Don't rely on setting `ethtool tx off` on guest interfaces

squaremo commented 8 years ago

In https://www.weave.works/blog/bridge-over-troubled-weavers/, Bryan says

Linux’ TCP stack will sometimes attempt to send packets with an incorrect checksum, or that are far too large for the network link, with the result that the packet is rejected and TCP has to re-transmit. This slows down network throughput enormously. When using weave as designed, the virtual ethernet device assigned to each container is configured to avoid this, but with --bridge=weave Docker creates the virtual ethernet device and weave doesn’t get a chance to do its configuration.

In configurations where weave does not create veth pairs (e.g., when working with CNI https://www.weave.works/blog/weave-and-rkt/), there is no opportunity to run ethtool to do this configuration. It is hard to see this as a limitation of the rest of the world, rather than a limitation of "weave as designed".

So the question is, is this a problem for all users of bridge networking? (For instance, Docker -- a search of issues suggests it's not, or not yet recognised anyway) If it's just a problem with weave, how can it be fixed?

dpw commented 8 years ago

Bryan's statement is correct, although it is easy to read it as though it is describing a bug in the Linux TCP stack. In fact, it is working as designed (and you can replace Bryan's "sometimes" with "always"): the kernel will delegate TCP segmentation and checksumming to the network interface if possible. It doesn't do something different just because you are sniffing the traffic. So if you capture outgoing traffic with a raw socket (e.g. pcap), you see what the kernel sent to the network interface, not what would actually appear on the wire.

If you run an iperf TCP bandwidth test to a VM over a virtual bridge, and look at the traffic in wireshark, two things can be observed:

The TCP checksums on all the outgoing packets are wrong (because the kernel never computed them).
The TCP segment size starts off respecting the MTU (of 1500), but doubles with each successfully sent packet, until it reaches a limit at 64K.

The same effects occur in the context of weave.

Weave captures packets via pcap with incorrect checksums, and relays them to the other end with incorrect checksums. But the kernel does not verify the checksums of the injected packets (because they count as locally produced?). So that is not a problem.

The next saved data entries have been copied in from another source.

-- ==== Sys2Proof/Machine/RouteRequests.lean ====
section
/-! DEFINITION. SET_ROUTE (R43 to R51), the route stack (R52 to R60), CANCEL_ROUTE (R80 to R83), and the expiries of
stack entries and of the two route timers (R58, R79, R82). -/

namespace Sys2Proof.Machine

/-! ## The eight checks -/

def Originator.isVisitor : Originator → Bool
  | .visitor => true
  | .operator _ => false
  | .automation => false

/-- The visitor routes, active and stacked; at re-examination the entry being checked is left out (R45). -/
def visitorCount (s : State) (route : Nat) (again : Bool) : Nat :=
  (s.ilk.active.filter fun x => x.2.originator.isVisitor).length
    + (s.ilk.stack.filter fun x => x.originator.isVisitor && !(again && x.route == route)).length

/-- The fourth check (R45). -/
def visitorRefusal (s : State) (r : RouteRec) (route : Nat) (o : Originator) (again : Bool) : Option Answer :=
  let n := visitorCount s route again
  if o.isVisitor && !(r.visitor && !s.vis.suspended && decide (n < s.ilk.quota)) then some ⟨.visitorBarred, route, n⟩
  else none

/-- The first four checks and the fifth, in R44's order (R44 to R46). ENTRY_BUSY, a transient reason, is found before
ALL_STOP and VISITOR_BARRED, so that an entry whose entry signal is busy stays stacked in ALL STOP, although R57's example
has ALL STOP remove every entry (DEDUCED, log 49). -/
def wholeRefusal (s : State) (r : RouteRec) (route : Nat) (o : Originator) (again : Bool) : Option Answer :=
  match entryOf s route with
  | some (e, _) => some ⟨.routeActive, route, e⟩
  | none =>
    match if again then none else s.ilk.stack.findIdx? (fun x => x.route == route) with
    | some k => some ⟨.routeStacked, route, k⟩
    | none =>
      match entryAt s r.entry with
      | some (_, a) => some ⟨.entryBusy, r.entry, a.route⟩
      | none =>
        if s.asp.cond = .allStop then some ⟨.allStop, 0, 0⟩
        else
          match visitorRefusal s r route o again with
          | some a => some a
          | none => if (Tbl.lowestFree s.ilk.active Config.numActive 0).isNone then some ⟨.routeTableFull, 0, 0⟩ else none

/-- The sixth check: three passes over the sequence (R47). -/
def sectionRefusal (s : State) (r : RouteRec) : Option Answer :=
  match (sequence r).find? fun n => secState s n == .disabled with
  | some n => some ⟨.sectionDisabled, n, 0⟩
  | none =>
    match (sequence r).find? fun n => (lockOf s n).isSome with
    | some n => some ⟨.sectionLocked, n, (lockOf s n).getD 0⟩
    | none =>
      match (sequence r).find? fun n => !classAllows r n (secState s n) with
      | some n => some ⟨.sectionOccupied, n, (secState s n).code⟩
      | none => none

/-- A lock in a lie is compatible with a holder list (R48). -/
def lockCompatible (h : Holders) (l : Lie) : Bool :=
  h.routes.isEmpty || (h.shared == some l && decide (h.routes.length < 4))

/-- A point needs moving (R48). -/
def needsMoving (s : State) (x : Nat × Lie) : Bool := detLie s x.1 != x.2.det || (orderOf s x.1).isSome

/-- A point is free to move (R48). -/
def freeToMove (s : State) (p : Nat) : Bool :=
  (holdersOf s p).routes.isEmpty && (orderOf s p).isNone && secClear s (pointSec s p)

/-- The seventh check: three passes over the points (R48). -/
def pointRefusal (s : State) (r : RouteRec) : Option Answer :=
  match (routePoints r).find? fun x => detLie s x.1 == .failed with
  | some x => some ⟨.pointFailed, x.1, 0⟩
  | none =>
    match (routePoints r).find? fun x => !lockCompatible (holdersOf s x.1) x.2 with
    | some x => some ⟨.pointLocked, x.1, (holdersOf s x.1).routes.head?.getD 0⟩
    | none =>
      match (routePoints r).find? fun x => needsMoving s x && !freeToMove s x.1 with
      | some x => some ⟨.pointOccupied, x.1, (detLie s x.1).code⟩
      | none => none

/-- The eighth check (R49). -/
def tableRefusal (s : State) (r : RouteRec) : Option Answer :=
  match r.table with
  | none => none
  | some x =>
    if s.tt.state = .aligned && s.tt.align = some x then none
    else some ⟨.tableNotAligned, roadEndByte (some x), s.tt.state.code⟩

/-- The eight checks in order: the first that fails, with its result words (R44 to R49, R51). -/
def routeRefusal (s : State) (route : Nat) (o : Originator) (again : Bool) : Option Answer :=
  match Tbl.find s.ilk.routes route with
  | none => some ⟨.notLoaded, route, 0⟩
  | some r =>
    (wholeRefusal s r route o again).or ((sectionRefusal s r).or ((pointRefusal s r).or (tableRefusal s r)))

/-- The transient reasons (R52). -/
def Result.transient : Result → Bool
  | .entryBusy | .sectionLocked | .sectionOccupied | .pointLocked | .pointOccupied | .tableNotAligned
  | .routeTableFull => true
  | _ => false

/-! ## Acceptance (R50, R66) -/

def Source.slot? : Source → Option Nat
  | .slot n => some n
  | .show_ _ => none

def Source.show? : Source → Option Nat
  | .slot _ => none
  | .show_ n => some n

/-- The entry of a route at acceptance (R66). -/
def acceptedEntry (route : Nat) (r : RouteRec) (o : Originator) (src : Source) (orders : List Nat) : Active :=
  { route := route, state := .setting, originator := o, slot := src.slot?, show_ := src.show?, tag := none,
    orders := orders, passed := List.replicate (sequence r).length false, releasePos := 0,
    overlapState := if r.overlap = [] then .released else .locked, overlapPos := 0, timer := none,
    ending := .cancelled }

/-- A move order of a route (R50). -/
def routeOrder (e : Nat) (x : Nat × Lie) : Order :=
  { point := x.1, lie := x.2, origin := .route e, phase := .queued, startTime := none, retried := false, timer := none }

/-- A route that passed its checks is accepted: entry, locks, orders; proved at once, it becomes SET (R50, R66, R67). -/
def acceptRoute (route : Nat) (o : Originator) (src : Source) (s : State) : State :=
  match Tbl.find s.ilk.routes route, Tbl.lowestFree s.ilk.active Config.numActive 0 with
  | some r, some e =>
    let moves := (routePoints r).filter (needsMoving s)
    let s := putActive e (acceptedEntry route r o src (moves.map Prod.fst)) s
    let s := eachDo (sequence r) (fun n => setLock n (some route)) s
    let s := (routePoints r).foldl (fun t x => addHolder x.1 x.2 route t) s
    let s := moves.foldl (fun t x => giveOrder (routeOrder e x) t) s
    let s := mirrorSignal r.entry (mirrorActive e s)
    let s := match src with
      | .slot _ => s
      | .show_ n => showRouteAccepted n route s
    testProved e s
  | _, _ => s

/-! ## The stack (R52, R53) -/

/-- The stack set, with its whole mirror (R60). -/
def setStack (l : List StackEntry) (s : State) : State := mirrorStack { s with ilk := { s.ilk with stack := l } }

/-- An entry placed after every entry of its own class and before those of later classes (R53). -/
def placeEntry (x : StackEntry) : List StackEntry → List StackEntry
  | [] => [x]
  | y :: l => if x.originator.code < y.originator.code then x :: y :: l else y :: placeEntry x l

/-- A request joins the stack with the reason and item of its check (R52, R53). -/
def joinStack (route : Nat) (o : Originator) (src : Source) (a : Answer) (s : State) : State :=
  let x : StackEntry :=
    { route := route, originator := o, source := src, arrival := s.clock,
      expiry := if s.ilk.stackTimeout = 0 then none else some (1000 * s.ilk.stackTimeout), reason := a.result,
      item := a.w0 }
  setStack (placeEntry x s.ilk.stack) s

/-- The entry of a route leaves the stack. -/
def leaveStack (route : Nat) (s : State) : State := setStack (s.ilk.stack.filter fun x => x.route != route) s

/-- SET_ROUTE for a slot or a show: accepted, stacked, or the refusal that is the answer (R43 to R52). A VISITOR request whose
first failing check is ENTRY_BUSY is stacked without the visitor check, although R45 says that visitor routes never exceed the
quota: the model follows the check order (DEDUCED, log 48). -/
def requestRoute (route : Nat) (o : Originator) (stack : Bool) (src : Source) (s : State) : State × Option Answer :=
  match routeRefusal s route o false with
  | none => (acceptRoute route o src s, none)
  | some a =>
    if !(stack && a.result.transient) then (s, some a)
    else if s.ilk.stack.length < Config.numStack then (joinStack route o src a s, none)
    else (s, some ⟨.stackFull, a.result.code, a.w0⟩)

/-- The originator of a SET_ROUTE's argument word 1 (R43, 12.1, log 23). -/
def originatorOf (w : Nat) : Option Originator :=
  match bitsOf w 0 8 with
  | 1 => if bitsOf w 8 8 ≤ 15 then some (.operator (bitsOf w 8 8)) else none
  | 2 => some .automation
  | _ => none

/-- SET_ROUTE in slot n (R43). -/
def setRoute (n route w1 w2 : Nat) (s : State) : State :=
  match originatorOf w1 with
  | none => complete n .badArgument 0 0 s
  | some o =>
    if 511 < route then complete n .badArgument 0 0 s
    else
      match requestRoute route o (bitsOf w2 0 1 == 1) (.slot n) s with
      | (s, none) => s
      | (s, some a) => complete n a.result a.w0 a.w1 s

/-- A stacked request's answer goes to its slot or to its show (R57 to R59). -/
def answerStacked (x : StackEntry) (a : Answer) (s : State) : State :=
  match x.source with
  | .slot n => complete n a.result a.w0 a.w1 s
  | .show_ sh => showRouteFailed sh x.route a.result a.w0 s

/-- An entry that stays, with the reason and item of this check; the mirror is rewritten if they changed (R55). -/
def keepStacked (x : StackEntry) (a : Answer) (s : State) : State :=
  if x.reason = a.result && x.item = a.w0 then s
  else setStack (s.ilk.stack.map fun y => if y.route = x.route then { y with reason := a.result, item := a.w0 } else y) s

/-- One entry of a re-examination (R55 to R57). -/
def reexamineOne (route : Nat) (s : State) : State :=
  match s.ilk.stack.find? fun x => x.route == route with
  | none => s
  | some x =>
    match routeRefusal s route x.originator true with
    | none => acceptRoute route x.originator x.source (leaveStack route s)
    | some a => if a.result.transient then keepStacked x a s else answerStacked x a (leaveStack route s)

/-- One re-examination; it does not start another (R54, R55). -/
def reexamine (s : State) : State :=
  let s := eachDo (s.ilk.stack.map StackEntry.route) reexamineOne s
  { s with work := { s.work with reexam := false } }

/-- An entry's expiry time is reached (R58). -/
def stackExpires (route : Nat) (s : State) : State :=
  match s.ilk.stack.find? fun x => x.route == route with
  | none => s
  | some x =>
    match x.expiry with
    | none => s
    | some _ => answerStacked x ⟨.expired, x.reason.code, x.item⟩ (leaveStack route s)

/-- The stacked entries of an aborted show are removed, with nothing handed back (R59). -/
def removeShowEntries (sh : Nat) (s : State) : State :=
  if s.ilk.stack.any fun x => x.source == .show_ sh then setStack (s.ilk.stack.filter fun x => x.source != .show_ sh) s
  else s

/-! ## CANCEL_ROUTE (R80 to R83) -/

/-- A SETTING route cancelled (R83). -/
def cancelSetting (e : Nat) (a : Active) (s : State) : State :=
  let s := withdraw e s
  let s := answerSlot e .cancelled 0 0 s
  let s := tellShow a (fun sh r => showRouteFailed sh r .cancelled 0) s
  match Tbl.find s.ilk.active e with
  | none => s
  | some a =>
    if a.orders = [] then releaseWhole e .cancelled s
    else wantAspects (setActive e { a with state := .cancelling, ending := .cancelled } s)

/-- A SET, HELD or APPROACH_LOCKED route given up: released whole where its order list is empty (R65, R81, R82). Orders
still queued are withdrawn first, and CANCELLING waits for one in flight (R84, log 42). -/
def giveUp (e : Nat) (why : Ending) (s : State) : State :=
  match Tbl.find s.ilk.active e with
  | none => s
  | some a =>
    if a.orders = [] then releaseWhole e why s
    else
      let s := withdraw e s
      match Tbl.find s.ilk.active e with
      | none => s
      | some a =>
        if a.orders = [] then releaseWhole e why s
        else wantAspects (setActive e { a with state := .cancelling, timer := none, ending := why } s)

/-- A SET or HELD route cancelled (R81). -/
def cancelSet (e : Nat) (a : Active) (s : State) : State :=
  match Tbl.find s.ilk.routes a.route with
  | none => s
  | some r =>
    match r.approach.find? fun n => !secClear s n with
    | none => giveUp e .cancelled s
    | some n =>
      if r.approachTime = 0 then giveUp e .cancelled s
      else
        wantAspects (report .routeApproachLocked a.route (halves e r.approachTime) n
          (setActive e { a with state := .approachLocked, timer := some (1000 * r.approachTime) } s))

/-- A route given up: the new state and the answer (R59, R80). -/
def cancelRoute (route : Nat) (byShow : Bool) (s : State) : State × Answer :=
  if 511 < route then (s, ⟨.badArgument, 0, 0⟩)
  else
    match s.ilk.stack.find? fun x => x.route == route with
    | some x =>
      if byShow && !x.originator.isVisitor then (s, ⟨.visitorBarred, 0, 0⟩)
      else (answerStacked x ⟨.cancelled, 0, 0⟩ (leaveStack route s), ⟨.ok, 7, 0⟩)
    | none =>
      match entryOf s route with
      | none => (s, ⟨.routeNotActive, 0, 0⟩)
      | some (e, a) =>
        if byShow && !a.originator.isVisitor then (s, ⟨.visitorBarred, 0, 0⟩)
        else
          match a.state with
          | .setting => (cancelSetting e a s, ⟨.ok, a.state.code, e⟩)
          | .set | .held => (cancelSet e a s, ⟨.ok, a.state.code, e⟩)
          | .running => (s, ⟨.routeRunning, 0, 0⟩)
          | .approachLocked | .cancelling => (s, ⟨.ok, a.state.code, e⟩)

/-- CANCEL_ROUTE in slot n (R80). -/
def cancelRequest (n route : Nat) (s : State) : State :=
  match cancelRoute route false s with
  | (s, a) => complete n a.result a.w0 a.w1 s

/-! ## Route timers -/

/-- The overlap timer of an entry expires (R79). -/
def overlapExpires (e : Nat) (s : State) : State :=
  match Tbl.find s.ilk.active e with
  | none => s
  | some a => if a.overlapState = .timing && a.timer.isSome then releaseOverlap e s else s

/-- The approach timer of an entry expires (R82). -/
def approachExpires (e : Nat) (s : State) : State :=
  match Tbl.find s.ilk.active e with
  | none => s
  | some a => if a.state = .approachLocked && a.timer.isSome then giveUp e .approachExpired s else s

end Sys2Proof.Machine
end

On the other hand, the effective segment size is a problem. As soon as the kernel produces an over-large TCP packet (with DF set, as PTMU discovery is routine for TCP), weave drops it and sends back an ICMP fragmentation needed. The kernel sees this, and drops the effective segment size on the TCP connection down to the one you might expect. The data is resent, and gets through. But on the next TCP packet it tries to grow the segment size once again, ... and so on. The data gets through, but it is slow.

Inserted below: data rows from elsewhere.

-- ==== Sys2Proof/Machine/Clock.lean ====
section
/-! DEFINITION. The passing of one layout-clock millisecond, which is what step does on an empty queue (R190, log 2),
and the three commands that name a part of it (R140, R172, R179, log 39). -/

namespace Sys2Proof.Machine

/-- A running timer has one millisecond less; its expiry is a command (log 3). -/
def less : Option Nat → Option Nat := Option.map fun n => n - 1

/-- The timers of the occupancy unit and the tag unit. -/
def tickOcc (o : OccUnit) : OccUnit :=
  { o with secs := o.secs.map fun x => (x.1, { x.2 with discTimer := less x.2.discTimer }) }

def tickTags (t : TagUnit) : TagUnit :=
  { t with table := t.table.map fun x => (x.1, { x.2 with timer := less x.2.timer }) }

/-- The timers of the interlocking. -/
def tickIlk (i : Interlocking) : Interlocking :=
  { i with active := i.active.map fun x => (x.1, { x.2 with timer := less x.2.timer }),
           stack := i.stack.map fun x => { x with expiry := less x.expiry } }

/-- The timers of the point controller. -/
def tickPts (p : PointUnit) : PointUnit :=
  { p with state := p.state.map fun x => (x.1, { x.2 with loss := less x.2.loss }),
           queue := p.queue.map fun o => { o with timer := less o.timer },
           pulseTimer := less p.pulseTimer, rechargeTimer := less p.rechargeTimer }

/-- The timers of the turntable controller. -/
def tickTable (t : Turntable) : Turntable :=
  { t with jogHold := less t.jogHold, boltTimer := less t.boltTimer, settleTimer := less t.settleTimer }

/-- The timers of the visitor unit. -/
def tickVisitors (v : VisitorUnit) : VisitorUnit :=
  { v with cool := v.cool.map fun x => (x.1, x.2 - 1),
           runner := v.runner.map fun r => { r with stepTimer := less r.stepTimer, durTimer := less r.durTimer } }

/-- Turntable mirror word 6 rewritten (R140). -/
def mirrorJogHold (s : State) : State :=
  s.writeWord Config.tableMirror 16 6 (tableMirrorWord s 6)

/-- One millisecond of the layout clock: the clock, the flash count, and every running timer (R190, R178, log 2). -/
def tick (s : State) : State :=
  let before := s
  let s := { s with occ := tickOcc s.occ, tags := tickTags s.tags, ilk := tickIlk s.ilk, pts := tickPts s.pts,
                    tt := tickTable s.tt, vis := tickVisitors s.vis,
                    disp := { s.disp with idleTimer := less s.disp.idleTimer },
                    exch := { s.exch with pollTimer := less s.exch.pollTimer },
                    clock := (s.clock + 1) % Config.clockMod }
  let s := if before.tt.jogHold.isSome then mirrorJogHold s else s
  settleVisitorWord before 4 (tickFlash s)

/-- One millisecond of the jog hold timer (R140). -/
def jogHoldPasses (s : State) : State :=
  match s.tt.jogHold with
  | none => s
  | some n => mirrorJogHold { s with tt := { s.tt with jogHold := some (n - 1) } }

/-- The remaining time at which the whole seconds of a timer, rounded up, become one less (R172). -/
def nextSecond (ms : Nat) : Nat := 1000 * ((ms + 999) / 1000 - 1)

/-- A timer of the runner moved to its next whole second. -/
def timerPasses (t : ShowTimer) (r : Runner) : Runner :=
  match t with
  | .step => { r with stepTimer := r.stepTimer.map nextSecond }
  | .duration => { r with durTimer := r.durTimer.map nextSecond }

/-- The whole seconds remaining of a timer of the runner change, and word 4 is rewritten (R172). -/
def secondPasses (t : ShowTimer) (s : State) : State :=
  match s.vis.runner with
  | none => s
  | some r => mirrorVisitorWord 4 { s with vis := { s.vis with runner := some (timerPasses t r) } }

/-- The flash count comes to the next multiple of 125 ms, and the levels follow (R178, R179). -/
def flashPasses (s : State) : State :=
  refreshLevels { s with disp := { s.disp with flash := (s.disp.flash / 125 + 1) * 125 % 1000 } }

end Sys2Proof.Machine
end

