-- ==== Sys2Proof/Machine/LoadCommands.lean ====
section
/-! DEFINITION. The meanings of the commands of loading and parameters (chapter 11). -/

namespace Sys2Proof.Machine

/-- LOAD_SECTIONS (R1, R23, R191). -/
def execLoadSections (tag : HostTag) (offset length count : Word) (s : State) : Host.Outcome State Fault Refusal :=
  .next (requestCommand .configuring (fun n => loadRequest .sections n offset.toNat length.toNat count.toNat) ⟨1, tag, offset, length, count⟩ s)

/-- LOAD_ROUTES (R39 to R41, R191). -/
def execLoadRoutes (tag : HostTag) (offset length count : Word) (s : State) : Host.Outcome State Fault Refusal :=
  .next (requestCommand .configuring (fun n => loadRequest .routes n offset.toNat length.toNat count.toNat) ⟨4, tag, offset, length, count⟩ s)

/-- LOAD_POINTS (R88, R191). -/
def execLoadPoints (tag : HostTag) (offset length count : Word) (s : State) : Host.Outcome State Fault Refusal :=
  .next (requestCommand .configuring (fun n => loadRequest .points n offset.toNat length.toNat count.toNat) ⟨2, tag, offset, length, count⟩ s)

/-- LOAD_SIGNALS (R107, R191). -/
def execLoadSignals (tag : HostTag) (offset length count : Word) (s : State) : Host.Outcome State Fault Refusal :=
  .next (requestCommand .configuring (fun n => loadRequest .signals n offset.toNat length.toNat count.toNat) ⟨3, tag, offset, length, count⟩ s)

/-- LOAD_TABLE (R121, R122, R191). -/
def execLoadTable (tag : HostTag) (offset length count : Word) (s : State) : Host.Outcome State Fault Refusal :=
  .next (requestCommand .configuring (fun n => loadRequest .table n offset.toNat length.toNat count.toNat) ⟨5, tag, offset, length, count⟩ s)

/-- LOAD_SHOWS (R157, R191). -/
def execLoadShows (tag : HostTag) (offset length count : Word) (s : State) : Host.Outcome State Fault Refusal :=
  .next (requestCommand .both (fun n => loadRequest .shows n offset.toNat length.toNat count.toNat) ⟨6, tag, offset, length, count⟩ s)

/-- LOAD_LAMPS (R174, R191). -/
def execLoadLamps (tag : HostTag) (offset length count : Word) (s : State) : Host.Outcome State Fault Refusal :=
  .next (requestCommand .both (fun n => loadRequest .lamps n offset.toNat length.toNat count.toNat) ⟨7, tag, offset, length, count⟩ s)

/-- LOAD_RECORD: the reading LOAD takes its next record (R191). -/
def execLoadRecord (s : State) : Host.Outcome State Fault Refusal :=
  .next (finish s (loadNext s))

/-- SET_PARAMETERS (R192). -/
def execSetParameters (tag : HostTag) (group offset count : Word) (s : State) : Host.Outcome State Fault Refusal :=
  .next (requestCommand .both (fun n => setParameters n group.toNat offset.toNat count.toNat) ⟨8, tag, group, offset, count⟩ s)

end Sys2Proof.Machine
end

I expect there are various ways to influence this kernel behaviour, but if the point is to make weave work well for a virtual bridge in its default state we need to fix it within the weave router. And finding a way to do that that is simple and clean seems challenging. A simple hack might be to ignore DF on TCP packets, so that the over-large TCP packets simply pass through (that won't work if Linux checks that injected packets conform to the nominal MTU, but I find that unlikely).

Fast datapath is not affected by this issue when the VXLAN encapsulation is handled by the kernel. I need to check whether we receive over-large packets on ODP misses (if so, the issue would re-appear for a connection using the sleeve fallback).

dpw commented 8 years ago

To get back the actual question:

So the question is, is this a problem for all users of bridge networking? (For instance, Docker -- a search of issues suggests it's not, or not yet recognised anyway)

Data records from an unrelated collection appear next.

/-- TURN_TABLE, HOME_TABLE and STOP_TABLE (R128 to R133). The refusals of the first two in their order, each with its words:
BAD_ARGUMENT, ALL_STOP, TABLE_FAULT of a TURN_TABLE, TABLE_BUSY, TABLE_LOCKED and STRADDLE, which names the road section found
(of several, that of the lowest-numbered road: log 27) and its state, or the deck section where the position is unknown; the
words of HOME_TABLE's TABLE_BUSY and TABLE_LOCKED are 0 (log 44). A turn to the alignment that stands is answered OK (words 0:
log 26), and one to another alignment at the same position takes it at once (its words: log 26). An accepted turn from a bolted
ALIGNED deck begins UNBOLTING, with the legs of its move already planned (log 27), one from HALTED begins MOVING with no
unbolting, or BOLTING where the deck stands on its target. An accepted homing of a HALTED deck begins HOMING, one of an
UNREFERENCED, ALIGNED or FAULT deck UNBOLTING, with the position unknown and a fault cause cleared. A stop of a moving deck
begins STOPPING and answers the turn's slot CANCELLED; any other stop is answered with the state alone. -/
def Obligations.DeckRequests : Prop :=
  ∀ (s : State) (tag : HostTag) (road deckEnd : Word), Ready .running s → AtRest s →
    (s.tt.deck = none ∨ 36 ≤ road.toNat ∨ Tbl.find s.tt.roads road.toNat = none ∨ 2 ≤ deckEnd.toNat →
      Replies (.turnTable tag road deckEnd) s s tag .badArgument 0 0 ∧
      Replies (.homeTable tag road deckEnd) s s tag .badArgument 0 0) ∧
    (s.tt.deck = none → Replies (.stopTable tag) s s tag .ok s.tt.state.code 0) ∧
    ∀ (d : DeckRec) (q : Road), s.tt.deck = some d → road.toNat < 36 → Tbl.find s.tt.roads road.toNat = some q →
      deckEnd.toNat < 2 →
      let x : RoadEnd := { road := road.toNat, deckEnd := if deckEnd.toNat = 0 then .a else .b }
      let goal := targetOf d.c q.position x.deckEnd
      let mayTurn : Prop := s.tt.state = .aligned ∧ s.tt.align ≠ some x ∨ s.tt.state = .halted
      let mayHome : Prop := s.tt.state ∈ [.unreferenced, .halted, .aligned, .fault]
      let free : Prop := Tbl.find s.ilk.locks d.sec = none
      let found (y : Nat × Road) : Prop := ∃ p, s.tt.pos = some p ∧ Stands s d.sec ∧
        ∃ a b, s.tt.roads = a ++ y :: b ∧ Faces d p y.2 ∧ Stands s y.2.sec ∧ ∀ z ∈ a, ¬ (Faces d p z.2 ∧ Stands s z.2.sec)
      (s.asp.cond = .allStop → Replies (.turnTable tag road deckEnd) s s tag .allStop 0 0 ∧
        Replies (.homeTable tag road deckEnd) s s tag .allStop 0 0) ∧
      (s.asp.cond = .running →
        (s.tt.state = .fault → Replies (.turnTable tag road deckEnd) s s tag .tableFault 0 (faultCode s.tt.fault)) ∧
        (s.tt.state ∉ [.fault, .aligned, .halted] →
          Replies (.turnTable tag road deckEnd) s s tag .tableBusy 0 s.tt.state.code) ∧
        (¬ mayHome → Replies (.homeTable tag road deckEnd) s s tag .tableBusy 0 0) ∧
        (s.tt.state = .aligned → s.tt.align = some x → Replies (.turnTable tag road deckEnd) s s tag .ok 0 0) ∧
        (∀ k, Tbl.find s.ilk.locks d.sec = some k →
          (mayTurn → Replies (.turnTable tag road deckEnd) s s tag .tableLocked d.sec k) ∧
          (mayHome → Replies (.homeTable tag road deckEnd) s s tag .tableLocked 0 0)) ∧
        (∀ y, free → found y →
          (mayTurn → Replies (.turnTable tag road deckEnd) s s tag .straddle y.2.sec (secState s y.2.sec).code) ∧
          (mayHome → Replies (.homeTable tag road deckEnd) s s tag .straddle y.2.sec (secState s y.2.sec).code)) ∧
        (free → s.tt.pos = none → Stands s d.sec →
          (mayTurn → Replies (.turnTable tag road deckEnd) s s tag .straddle d.sec (secState s d.sec).code) ∧
          (mayHome → Replies (.homeTable tag road deckEnd) s s tag .straddle d.sec (secState s d.sec).code)) ∧
        (∀ p, free → ¬ Straddled d s → s.tt.pos = some p →
          let l := legs d p goal
          let u : Turntable := { s.tt with
            requester := .slot s.exch.takePos, target := some x, feed := false, legCw := l.1, legSteps := l.2.1, legDone := 0,
            returnSteps := l.2.2 }
          (s.tt.state = .aligned → s.tt.align ≠ some x → p = goal →
            Replies (.turnTable tag road deckEnd) s { s with tt := { s.tt with
              align := some x, target := none, polReversed := if x.deckEnd = .a then q.reversed else !q.reversed,
              turns := (s.tt.turns + 1) % 65536, feed := true } } tag .ok p (roadEndByte (some x))) ∧
          (s.tt.state = .aligned → s.tt.align ≠ some x → p ≠ goal → d.bolt = true → d.boltTime ≠ 0 →
            ¬ (s.tt.boltOutC.level = true ∧ s.tt.boltIn.level = false) →
            Pends (.turnTable tag road deckEnd) s { s with tt := { u with
              state := .unbolting, align := none, boltOut := true, boltTimer := some d.boltTime } } tag) ∧
          (s.tt.state = .halted → p ≠ goal →
            Pends (.turnTable tag road deckEnd) s { s with tt := { u with
              state := .moving, dirAcw := !l.1, gen := some (beginStep (min d.vmax d.v0)), stepOut := false } } tag) ∧
          (s.tt.state = .halted → p = goal → d.bolt = true → d.boltTime ≠ 0 →
            ¬ (s.tt.boltIn.level = true ∧ s.tt.boltOutC.level = false) →
            Pends (.turnTable tag road deckEnd) s { s with tt := { u with
              state := .bolting, settleTimer := none, boltOut := false, boltTimer := some d.boltTime } } tag)) ∧
        (free → ¬ Straddled d s →
          (s.tt.state = .halted → ∃ t, exec (.homeTable tag road deckEnd) s = .next t ∧ t.tt.state = .homing ∧
            t.tt.pos = none ∧ t.tt.target = some x ∧ t.tt.requester = .slot s.exch.takePos ∧ t.tt.legCw = true ∧
            t.tt.dirAcw = false ∧ t.tt.search = 0 ∧ t.tt.gen = some (beginStep d.v0) ∧
            Tbl.find t.exch.inHand s.exch.takePos = some tag ∧ t.occ = s.occ ∧ t.ilk = s.ilk ∧ t.pts = s.pts) ∧
          (s.tt.state ∈ [.unreferenced, .aligned, .fault] → d.bolt = true → d.boltTime ≠ 0 →
            ¬ (s.tt.boltOutC.level = true ∧ s.tt.boltIn.level = false) →
            Pends (.homeTable tag road deckEnd) s { s with tt := { s.tt with
              state := .unbolting, requester := .slot s.exch.takePos, target := some x, fault := none, pos := none,
              align := none, boltOut := true, boltTimer := some d.boltTime, feed := false } } tag))) ∧
      (s.tt.state ≠ .moving → s.tt.state ≠ .returning → Replies (.stopTable tag) s s tag .ok s.tt.state.code 0) ∧
      (s.tt.state = .moving ∨ s.tt.state = .returning → s.tt.halting = true →
        Replies (.stopTable tag) s s tag .ok s.tt.state.code 0) ∧
      (s.tt.state = .moving ∨ s.tt.state = .returning → s.tt.halting = false →
        ∀ (g : Generator) (n : Nat) (other : HostTag), s.tt.gen = some g → s.tt.requester = .slot n → n < 32 →
          n ≠ s.exch.takePos → Tbl.sorted s.exch.inHand = true → Tbl.find s.exch.inHand n = some other →
          ∃ t, exec (.stopTable tag) s = .next t ∧ SlotDone s.exch.takePos tag .ok s.tt.state.code 0 t ∧
            SlotDone n other .cancelled 0 0 t ∧ t.tt.state = .stopping ∧ t.tt.requester = .none ∧ t.tt.target = none ∧
            t.tt.legSteps = 1 + (g.rate - d.v0 + d.ramp - 1) / d.ramp ∧ t.tt.pos = s.tt.pos ∧ t.occ = s.occ)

As discussed, its not a bug. Bridge networking works as intended, and there is no issue for Docker users to notice.

More generally, you might wonder why flannel's udp backend is not affected. It is because: a) flannel does not bother with MTUs and DF and generating frag-needed packets, and possibly also b) flannel's udp backend uses a tun device, and maybe this issue does not occur for tun devices (if the kernel does the GSO segmentation step before delivering to the tun recipient).

squaremo commented 8 years ago

Thank you for the analysis @dpw.

On the basis that this is due to how weave operates, and that it prevents weave from working with other tooling, I think this ought to be addressed.

bboreham commented 8 years ago

the kernel will delegate TCP segmentation and checksumming to the network interface if possible

The only interface is a veth, and, from my reading of the kernel code, veths don't implement segmentation and checksumming. From offline discussion, a better interpretation is that, given the expected use of veths, they are self-consistent: they don't care how big the packets are and they don't check checksums for in-memory copies.

dpw commented 8 years ago

Another way of looking at it is that the kernel defers segmentation/checksumming as late as possible before an outgoing packet hits the wire. If the outgoing device hardware supports it, then it is left to the hardware. If the hardware doesn't support it, then the kernel does it just before handing it to the hardware (GSO). But for virtual devices like veths and bridges, it can be deferred entirely: If the packet reaches a physical device, it gets handled then; if it doesn't, why bother?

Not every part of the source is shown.